What the task asks: In the data below, how many lines contain the string "omega"? Give only the number.

Task inputs:
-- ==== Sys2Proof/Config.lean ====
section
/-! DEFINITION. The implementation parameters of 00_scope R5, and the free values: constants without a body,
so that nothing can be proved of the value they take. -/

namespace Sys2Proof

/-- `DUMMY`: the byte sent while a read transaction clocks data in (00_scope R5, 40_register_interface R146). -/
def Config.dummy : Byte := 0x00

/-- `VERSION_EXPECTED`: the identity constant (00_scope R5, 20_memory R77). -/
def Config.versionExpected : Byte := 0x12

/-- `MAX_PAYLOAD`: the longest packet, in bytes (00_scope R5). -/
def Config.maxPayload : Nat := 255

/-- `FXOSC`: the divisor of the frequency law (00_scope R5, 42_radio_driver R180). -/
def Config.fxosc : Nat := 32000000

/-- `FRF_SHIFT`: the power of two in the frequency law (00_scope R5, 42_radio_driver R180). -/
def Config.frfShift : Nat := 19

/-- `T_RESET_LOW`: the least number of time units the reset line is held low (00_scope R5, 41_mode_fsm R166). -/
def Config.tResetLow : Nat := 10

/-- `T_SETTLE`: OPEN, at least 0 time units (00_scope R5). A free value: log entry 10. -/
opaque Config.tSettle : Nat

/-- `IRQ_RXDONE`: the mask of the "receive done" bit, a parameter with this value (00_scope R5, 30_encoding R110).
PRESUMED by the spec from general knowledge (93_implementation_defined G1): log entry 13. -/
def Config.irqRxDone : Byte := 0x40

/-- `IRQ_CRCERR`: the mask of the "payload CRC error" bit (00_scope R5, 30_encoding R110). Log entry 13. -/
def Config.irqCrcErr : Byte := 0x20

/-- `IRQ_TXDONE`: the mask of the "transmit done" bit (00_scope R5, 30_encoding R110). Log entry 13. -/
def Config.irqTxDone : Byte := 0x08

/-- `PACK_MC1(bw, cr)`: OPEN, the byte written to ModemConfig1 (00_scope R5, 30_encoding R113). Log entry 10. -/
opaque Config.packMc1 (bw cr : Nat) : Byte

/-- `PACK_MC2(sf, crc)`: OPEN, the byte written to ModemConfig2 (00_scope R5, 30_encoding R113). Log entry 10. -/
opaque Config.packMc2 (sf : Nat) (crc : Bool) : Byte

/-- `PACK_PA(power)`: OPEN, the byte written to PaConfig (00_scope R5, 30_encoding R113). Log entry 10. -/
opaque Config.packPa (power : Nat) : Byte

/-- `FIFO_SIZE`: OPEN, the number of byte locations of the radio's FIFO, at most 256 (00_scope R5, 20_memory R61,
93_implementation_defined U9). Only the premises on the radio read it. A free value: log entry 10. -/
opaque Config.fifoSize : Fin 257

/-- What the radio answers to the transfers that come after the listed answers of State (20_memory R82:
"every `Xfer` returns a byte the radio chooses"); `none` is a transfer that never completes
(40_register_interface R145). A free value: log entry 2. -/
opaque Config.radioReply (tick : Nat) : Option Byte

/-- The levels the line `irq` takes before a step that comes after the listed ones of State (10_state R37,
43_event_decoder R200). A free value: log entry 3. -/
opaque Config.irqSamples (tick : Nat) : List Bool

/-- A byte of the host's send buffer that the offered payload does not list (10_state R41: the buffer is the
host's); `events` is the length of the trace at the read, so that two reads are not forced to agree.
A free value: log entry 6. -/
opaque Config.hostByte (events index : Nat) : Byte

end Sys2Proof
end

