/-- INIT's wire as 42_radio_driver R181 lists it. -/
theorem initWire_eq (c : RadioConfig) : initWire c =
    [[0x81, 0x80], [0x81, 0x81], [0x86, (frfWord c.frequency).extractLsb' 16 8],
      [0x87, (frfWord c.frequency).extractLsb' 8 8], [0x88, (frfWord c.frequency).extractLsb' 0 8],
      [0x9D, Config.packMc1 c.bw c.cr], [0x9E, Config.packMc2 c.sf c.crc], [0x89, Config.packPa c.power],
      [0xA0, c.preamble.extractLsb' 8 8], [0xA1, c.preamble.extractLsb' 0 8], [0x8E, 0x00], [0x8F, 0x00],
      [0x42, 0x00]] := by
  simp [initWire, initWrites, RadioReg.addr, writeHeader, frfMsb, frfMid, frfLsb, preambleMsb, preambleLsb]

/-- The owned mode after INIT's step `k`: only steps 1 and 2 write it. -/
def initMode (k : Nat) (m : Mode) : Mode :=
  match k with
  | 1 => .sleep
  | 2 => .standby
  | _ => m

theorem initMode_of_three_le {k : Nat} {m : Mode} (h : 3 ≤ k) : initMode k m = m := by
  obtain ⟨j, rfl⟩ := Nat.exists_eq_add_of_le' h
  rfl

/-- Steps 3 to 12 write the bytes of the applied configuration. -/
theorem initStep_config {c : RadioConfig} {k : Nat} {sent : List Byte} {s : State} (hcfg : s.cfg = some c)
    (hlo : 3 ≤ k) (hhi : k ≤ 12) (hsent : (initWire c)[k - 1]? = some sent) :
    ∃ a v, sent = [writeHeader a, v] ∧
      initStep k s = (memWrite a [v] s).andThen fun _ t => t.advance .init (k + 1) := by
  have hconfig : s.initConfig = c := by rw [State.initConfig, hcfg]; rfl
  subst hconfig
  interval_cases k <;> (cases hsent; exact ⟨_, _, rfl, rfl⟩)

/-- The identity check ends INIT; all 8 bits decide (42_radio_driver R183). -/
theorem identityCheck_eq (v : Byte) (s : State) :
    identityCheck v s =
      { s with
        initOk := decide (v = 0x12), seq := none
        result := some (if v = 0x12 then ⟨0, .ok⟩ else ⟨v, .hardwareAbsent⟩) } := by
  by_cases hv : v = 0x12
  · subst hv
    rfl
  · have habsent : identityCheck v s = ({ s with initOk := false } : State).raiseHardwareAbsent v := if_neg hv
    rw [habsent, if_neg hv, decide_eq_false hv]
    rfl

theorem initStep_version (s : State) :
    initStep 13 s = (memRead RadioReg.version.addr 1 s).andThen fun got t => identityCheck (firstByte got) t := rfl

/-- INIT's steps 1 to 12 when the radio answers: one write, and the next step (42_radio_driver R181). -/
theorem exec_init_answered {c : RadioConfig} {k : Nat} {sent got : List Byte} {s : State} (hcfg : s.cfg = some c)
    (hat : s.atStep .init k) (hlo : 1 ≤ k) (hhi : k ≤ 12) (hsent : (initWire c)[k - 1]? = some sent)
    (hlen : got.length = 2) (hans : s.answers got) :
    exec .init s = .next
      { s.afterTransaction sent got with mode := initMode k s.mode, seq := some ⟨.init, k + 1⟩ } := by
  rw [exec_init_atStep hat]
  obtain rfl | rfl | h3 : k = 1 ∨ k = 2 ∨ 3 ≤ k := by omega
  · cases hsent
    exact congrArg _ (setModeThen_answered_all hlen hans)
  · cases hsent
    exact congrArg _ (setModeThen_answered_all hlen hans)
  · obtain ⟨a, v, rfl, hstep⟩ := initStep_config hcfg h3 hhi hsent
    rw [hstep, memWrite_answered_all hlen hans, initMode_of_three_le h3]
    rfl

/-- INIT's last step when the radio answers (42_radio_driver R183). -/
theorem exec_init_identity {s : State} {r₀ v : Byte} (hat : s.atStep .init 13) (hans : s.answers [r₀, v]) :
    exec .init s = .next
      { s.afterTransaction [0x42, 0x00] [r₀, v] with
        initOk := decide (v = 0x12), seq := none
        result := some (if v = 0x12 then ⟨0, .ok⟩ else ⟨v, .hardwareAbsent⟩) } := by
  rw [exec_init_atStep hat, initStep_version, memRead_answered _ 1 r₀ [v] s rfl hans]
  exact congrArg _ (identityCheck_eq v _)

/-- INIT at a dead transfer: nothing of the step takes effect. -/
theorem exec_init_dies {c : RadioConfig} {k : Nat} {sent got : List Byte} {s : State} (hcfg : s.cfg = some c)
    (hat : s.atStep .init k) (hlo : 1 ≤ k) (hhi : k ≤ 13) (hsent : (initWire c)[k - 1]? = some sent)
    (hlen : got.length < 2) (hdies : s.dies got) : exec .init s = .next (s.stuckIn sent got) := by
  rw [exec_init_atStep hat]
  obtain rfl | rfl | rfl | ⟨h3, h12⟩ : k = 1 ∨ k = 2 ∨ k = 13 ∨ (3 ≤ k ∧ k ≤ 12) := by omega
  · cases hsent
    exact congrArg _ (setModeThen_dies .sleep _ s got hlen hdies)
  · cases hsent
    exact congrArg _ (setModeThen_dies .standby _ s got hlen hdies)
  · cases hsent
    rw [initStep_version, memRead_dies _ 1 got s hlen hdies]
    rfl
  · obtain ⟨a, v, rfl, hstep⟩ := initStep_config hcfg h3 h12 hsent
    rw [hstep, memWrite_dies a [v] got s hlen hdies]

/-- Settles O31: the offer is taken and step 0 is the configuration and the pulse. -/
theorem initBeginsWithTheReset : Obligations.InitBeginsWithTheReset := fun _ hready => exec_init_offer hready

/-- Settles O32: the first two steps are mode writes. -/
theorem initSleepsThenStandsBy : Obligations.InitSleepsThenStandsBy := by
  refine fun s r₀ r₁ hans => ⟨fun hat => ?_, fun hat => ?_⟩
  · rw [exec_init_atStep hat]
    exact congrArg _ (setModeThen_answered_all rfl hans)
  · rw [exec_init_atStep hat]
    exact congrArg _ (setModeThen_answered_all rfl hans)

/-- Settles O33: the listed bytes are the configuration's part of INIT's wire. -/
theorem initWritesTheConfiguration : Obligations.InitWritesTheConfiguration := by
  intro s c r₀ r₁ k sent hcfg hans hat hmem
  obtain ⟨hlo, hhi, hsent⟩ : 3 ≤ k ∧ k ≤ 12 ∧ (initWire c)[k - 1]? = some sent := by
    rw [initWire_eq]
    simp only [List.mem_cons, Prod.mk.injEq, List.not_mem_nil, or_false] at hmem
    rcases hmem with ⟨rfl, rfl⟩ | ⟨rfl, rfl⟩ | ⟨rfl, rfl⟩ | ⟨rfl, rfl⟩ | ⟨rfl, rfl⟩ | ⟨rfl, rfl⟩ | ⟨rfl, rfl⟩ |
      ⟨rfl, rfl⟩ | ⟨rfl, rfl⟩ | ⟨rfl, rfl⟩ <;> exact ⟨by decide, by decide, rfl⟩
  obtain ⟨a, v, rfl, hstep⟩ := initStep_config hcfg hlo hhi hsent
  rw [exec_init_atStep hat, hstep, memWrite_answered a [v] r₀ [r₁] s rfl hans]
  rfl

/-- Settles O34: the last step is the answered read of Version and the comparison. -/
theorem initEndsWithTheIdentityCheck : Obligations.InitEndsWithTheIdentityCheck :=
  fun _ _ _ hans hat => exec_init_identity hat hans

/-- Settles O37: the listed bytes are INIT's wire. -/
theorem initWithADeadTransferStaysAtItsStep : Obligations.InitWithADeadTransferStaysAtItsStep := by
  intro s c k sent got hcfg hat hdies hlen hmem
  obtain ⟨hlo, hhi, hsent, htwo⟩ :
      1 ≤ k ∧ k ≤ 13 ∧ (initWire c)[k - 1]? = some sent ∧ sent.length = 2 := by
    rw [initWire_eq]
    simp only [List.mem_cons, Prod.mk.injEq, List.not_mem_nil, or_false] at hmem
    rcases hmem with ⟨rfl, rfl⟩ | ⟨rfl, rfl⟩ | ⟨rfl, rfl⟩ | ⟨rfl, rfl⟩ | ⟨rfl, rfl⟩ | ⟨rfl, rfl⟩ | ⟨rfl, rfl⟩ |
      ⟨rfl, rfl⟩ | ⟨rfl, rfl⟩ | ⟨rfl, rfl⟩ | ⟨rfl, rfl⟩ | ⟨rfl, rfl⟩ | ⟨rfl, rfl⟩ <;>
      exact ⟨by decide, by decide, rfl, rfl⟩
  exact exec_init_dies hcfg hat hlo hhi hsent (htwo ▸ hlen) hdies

Task result: 2